(TASK BRIEF):
Please return every line of the records that contains the word "kindColl".

(DATASET ENTRIES):
/-- 07 R225, R226, R228; 10 R315, R317, R318; 15 R426. `Machine.takeInbox` takes the oldest delivered frame of a kind; `Machine.replied` says
that the REQ left the inbox and its REP, with the status and data, waits to be forwarded. -/
def Obligations.RemoteRequestsRepliesAndMessages : Prop :=
  (∀ (d : IoDie) (x : Delivered) (m1 : Machine) (s : State), s.m.takeInbox d (fun f => frType f == 5) = some (x, m1) →
    s.m.fencedSince (s.m.strmAt (frStream x.frame)).ctx x.since = true → (s.m.strmAt (frStream x.frame)).state ≠ .closed →
    Completes (.reqReceive d) s fun m => s.m.replied m d x 0x01 [] ∧ m.hbm = s.m.hbm ∧ m.strm = s.m.strm) ∧
  (∀ (d : IoDie) (x : Delivered) (m1 : Machine) (b : ReqBody) (s : State),
    s.m.takeInbox d (fun f => frType f == 5) = some (x, m1) →
    let r := s.m.strmAt (frStream x.frame)
    let a := r.base + b.offset
    s.m.fencedSince r.ctx x.since = false → s.m.reqBody x.frame = some b → reqFits (frOpx x.frame) (s.m.fromFar x.frame) b = true →
    r.state = .open_ → r.kind = kindMsg → b.offset + b.lenOp ≤ r.len → r.ring * 512 ≤ b.offset →
    frOpx x.frame = 4 ∨ s.m.ownsRange r.ctx a b.lenOp = true →
    Completes (.reqReceive d) s fun m =>
      (frOpx x.frame = 1 → m.hbmRead a b.lenOp = b.data ∧ bytesOutside s.m.hbm.bytes m.hbm.bytes a b.lenOp ∧ s.m.replied m d x 0 []) ∧
      (frOpx x.frame = 2 → m.hbm = s.m.hbm ∧ s.m.replied m d x 0 (s.m.hbmRead a b.lenOp)) ∧
      (frOpx x.frame = 3 → m.hbmRead a 8 = leBytes 8 ((ofLe (s.m.hbmRead a 8) + ofLe b.data) % 2 ^ 64) ∧
        bytesOutside s.m.hbm.bytes m.hbm.bytes a 8 ∧ s.m.replied m d x 0 (s.m.hbmRead a 8)) ∧
      (frOpx x.frame = 4 → (m.strmAt (frStream x.frame)).signal = r.signal + 1 ∧ m.hbm = s.m.hbm ∧ s.m.replied m d x 0 [])) ∧
  (∀ (d : IoDie) (x : Delivered) (m1 : Machine) (b : ReqBody) (s : State), s.m.takeInbox d (fun f => frType f == 5) = some (x, m1) →
    s.m.reqBody x.frame = some b → (s.m.strmAt (frStream x.frame)).state = .closed →
    Completes (.reqReceive d) s fun m => s.m.replied m d x 0x04 [] ∧ m.hbm = s.m.hbm ∧ m.strm = s.m.strm) ∧
  (∀ (src : NodeId) (txn : BitVec 11) (s : State), Completes (.reqAnswerDeadline src txn) s fun m =>
      (∀ d < 2, (m.fwdAt d).inbox = (s.m.fwdAt d).inbox.filter fun x =>
        !(frType x.frame == 5 && (frSrc x.frame == src && frTxn x.frame == txn.toNat))) ∧ m.hbm = s.m.hbm) ∧
  (∀ (d : IoDie) (x : Delivered) (m1 : Machine) (t : TxnRec) (s : State), s.m.takeInbox d (fun f => frType f == 6) = some (x, m1) →
    tget none s.m.txn (frTxn x.frame) = some t → frGen x.frame = (s.m.ctxAt t.ctx).rst.gen → Completes (.repReceive d) s fun m =>
      tget none m.txn (frTxn x.frame) = none ∧ (∀ k, k ≠ frTxn x.frame → tget none m.txn k = tget none s.m.txn k) ∧
      (t.orphan = true → m.ctx = s.m.ctx)) ∧
  (∀ (d : IoDie) (x : Delivered) (m1 : Machine) (s : State), s.m.takeInbox d (fun f => frType f == 6) = some (x, m1) →
    tget none s.m.txn (frTxn x.frame) = none → Completes (.repReceive d) s fun m =>
      (m.fwdAt d).cnt.lateRep = satAdd32 (s.m.fwdAt d).cnt.lateRep 1 ∧ (m.fwdAt d).inbox = (s.m.fwdAt d).inbox.erase x ∧ m.txn = s.m.txn) ∧
  (∀ (txn : BitVec 11) (t : TxnRec) (s : State), tget none s.m.txn txn.toNat = some t → Completes (.reqExpired txn) s fun m =>
      tget none m.txn txn.toNat = none ∧ ∀ k, k ≠ txn.toNat → tget none m.txn k = tget none s.m.txn k) ∧
  (∀ (txn : BitVec 11) (s : State), tget none s.m.txn txn.toNat = none → Ignored (.reqExpired txn) s) ∧
  (∀ (d : IoDie) (x : Delivered) (m1 : Machine) (s : State), s.m.takeInbox d (fun f => frType f == 4) = some (x, m1) →
    let n := frStream x.frame
    let r := s.m.strmAt n
    r.kind = kindMsg → r.state = .open_ → (r.ringTail + 8192 - r.ringHead) % 8192 < r.ring → x.frame.payload.length ≤ 256 →
    s.m.ownsRange r.ctx (r.base + r.ringTail % r.ring * 512) 512 = true → Completes (.msgReceive d) s fun m => (m.strmAt n).ringTail = (r.ringTail + 1) % 8192 ∧
      m.hbmRead (r.base + r.ringTail % r.ring * 512) (frameLen x.frame) = frameBytes x.frame ∧
      bytesOutside s.m.hbm.bytes m.hbm.bytes (r.base + r.ringTail % r.ring * 512) 512 ∧
      m.hbmRead (r.base + r.ringTail % r.ring * 512 + 511) 1 = [if r.ringTail / r.ring % 2 = 0 then 1 else 0]) ∧
  (∀ (d : IoDie) (x : Delivered) (m1 : Machine) (s : State), s.m.takeInbox d (fun f => frType f == 4) = some (x, m1) →
    (s.m.strmAt (frStream x.frame)).state ≠ .open_ ∨ (s.m.strmAt (frStream x.frame)).ring = 0 → Completes (.msgReceive d) s fun m =>
      m.strm.cntMsg = satAdd32 s.m.strm.cntMsg 1 ∧ m.hbm = s.m.hbm ∧
      (m.strmAt (frStream x.frame)).dropsIn = satAdd 0xFFFF (s.m.strmAt (frStream x.frame)).dropsIn 1) ∧
  (∀ (d : IoDie) (x : Delivered) (m1 : Machine) (k : Nat) (r : CollRec) (s : State),
    s.m.takeInbox d (fun f => frType f == 3) = some (x, m1) → s.m.boundFor x.frame kindColl = true →
    s.m.collOf (frStream x.frame) = some (k, r) → isRing r.op = false → r.busy = true → r.lone = false → r.supplied < r.operand →
    Completes (.collFrameReceive d) s fun m => m.collAt k = some { r with
      got := r.got ++ [(frSrc x.frame, frSeq x.frame, frLast x.frame, x.frame.payload)] }) ∧
  (∀ (d : IoDie) (x : Delivered) (m1 : Machine) (s : State), s.m.takeInbox d (fun f => frType f == 3) = some (x, m1) →
    s.m.boundFor x.frame kindColl = false → Completes (.collFrameReceive d) s fun m =>
      m.strm.cntClosed = satAdd32 s.m.strm.cntClosed 1 ∧ m.coll = s.m.coll)

/-- 07 R233–R235; 10 R316. The clauses on the master's records name a single record where the list order would otherwise matter. -/
def Obligations.PlannedFlowsAreReportedAbortedAndResumed : Prop :=
  (∀ (t : TagId) (n : NodeId) (cause : BitVec 4) (k : StreamId) (g : BitVec 8) (s : State), s.m.isMaster = true → s.m.hly.aborts = [] →
    tget (0 : DWord) s.m.hly.lateFlood t = 0 → (s.m.sliceAt t).state = .active → Completes (.lateStepReport t n cause k g) s fun m =>
      tget (0 : DWord) m.hly.lateFlood t = s.m.time.now ∧
      m.out = s.m.out ++ (s.m.sliceMembers t).map fun x => Out.mgmt x (.event
        { code := 0x09, detail := detailByte (s.m.sliceAt t).grade cause.toNat, tag := t, node := n, scale := 0, time := s.m.time.now,
          tenant := (s.m.sliceAt t).tenant, topoGen := s.m.hly.reg.topoGen })) ∧
  (∀ (t : TagId) (n : NodeId) (cause : BitVec 4) (k : StreamId) (g : BitVec 8) (s : State), s.m.isMaster = false →
    Ignored (.lateStepReport t n cause k g) s ∧ Ignored (.flowAbortReport t k g) s) ∧
  (∀ (t : TagId) (k : StreamId) (g : BitVec 8) (s : State), s.m.isMaster = true → s.m.hly.aborts = [] → (s.m.sliceAt t).state = .active →
    s.m.hly.reg.standby = 0xFFFF → s.m.hly.repl.actions = [] → s.m.hly.waiting = [] → Completes (.flowAbortReport t k g) s fun m =>
      m.hly.aborts = [{ tag := t, stream := k, gen := g.toNat, acked := [], stage := 0 }] ∧
      m.out = s.m.out ++ (s.m.sliceMembers t).map fun x => Out.mgmt x (.flowAbort t k ((g.toNat + 1) % 256))) ∧
  (∀ (t : TagId) (k : StreamId) (g : BitVec 8) (s : State), let r := s.m.strmAt k
    r.state = .open_ ∨ r.state = .bound → (s.m.ctxAt r.ctx).base.tag = t → (s.m.xc r.ctx).image = none →
    Completes (.flowAbortReceive t k g) s fun m => m.strmAt k = { r with state := .held, heldFrom := r.state, gen := g.toNat } ∧
      m.out = s.m.out ++ [Out.mgmt s.m.hly.reg.master (.abortAck t k g.toNat)]) ∧
  (∀ (t : TagId) (k : StreamId) (g : BitVec 8) (b : BoundImage) (s : State), let r := s.m.strmAt k
    r.state = .bound → (s.m.ctxAt r.ctx).base.tag = t → (s.m.xc r.ctx).image = some b → (s.m.xc r.ctx).run = none →
    Completes (.flowAbortReceive t k g) s fun m => (m.xc r.ctx).queue =
      (s.m.xc r.ctx).queue.map fun q => if s.m.stepUses b q.step k then { q with aborted := some r.channel } else q) ∧
  (∀ (a : AbortRec) (n : NodeId) (t : TagId) (k : StreamId) (s : State), s.m.hly.aborts = [a] → a.tag = t → a.stream = k → a.stage = 0 →
    a.acked.contains n = false → Completes (.abortAckReceive t k n) s fun m => m.hly.aborts = [{ a with
      acked := a.acked ++ [n]
      stage := if (s.m.reachMembers t).all (fun x => (a.acked ++ [n]).contains x) then 1 else 0 }]) ∧
  (∀ (a : AbortRec) (t : TagId) (k : StreamId) (s : State), s.m.hly.aborts = [a] → a.tag = t → a.stream = k →
    Completes (.abortAckTimeout t k) s fun m => m.hly = { s.m.hly with aborts := [{ a with stage := if a.stage = 0 then 1 else a.stage }] }) ∧
  (∀ (a : AbortRec) (t : TagId) (k : StreamId) (s : State), s.m.hly.aborts = [a] → a.tag = t → a.stream = k → a.stage = 1 →
    Completes (.flowResumeWait t k) s fun m => m.hly.aborts = [{ a with stage := 2 }] ∧
      m.out = s.m.out ++ (s.m.sliceMembers t).map fun x => Out.mgmt x (.flowResume t k ((a.gen + 1) % 256))) ∧
  (∀ (t : TagId) (k : StreamId) (g : BitVec 8) (s : State), let r := s.m.strmAt k
    (s.m.ctxAt r.ctx).base.tag = t → r.state = .held → r.gen = g.toNat → Completes (.flowResumeReceive t k g) s fun m =>
      (m.strmAt k).state = r.heldFrom ∧ (m.strmAt k).landed = 0 ∧ (m.strmAt k).gen = r.gen ∧
      (m.strmAt k).credit = (if r.kind = kindIn then r.depth else 0) ∧ (m.strmAt k).peerSeen = false) ∧
  (∀ (t : TagId) (k : StreamId) (g : BitVec 8) (s : State), (s.m.strmAt k).state ≠ .held ∨ (s.m.strmAt k).gen ≠ g.toNat →
    Ignored (.flowResumeReceive t k g) s)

(TASK RESPONSE):
    s.m.takeInbox d (fun f => frType f == 3) = some (x, m1) → s.m.boundFor x.frame kindColl = true →
    s.m.boundFor x.frame kindColl = false → Completes (.collFrameReceive d) s fun m =>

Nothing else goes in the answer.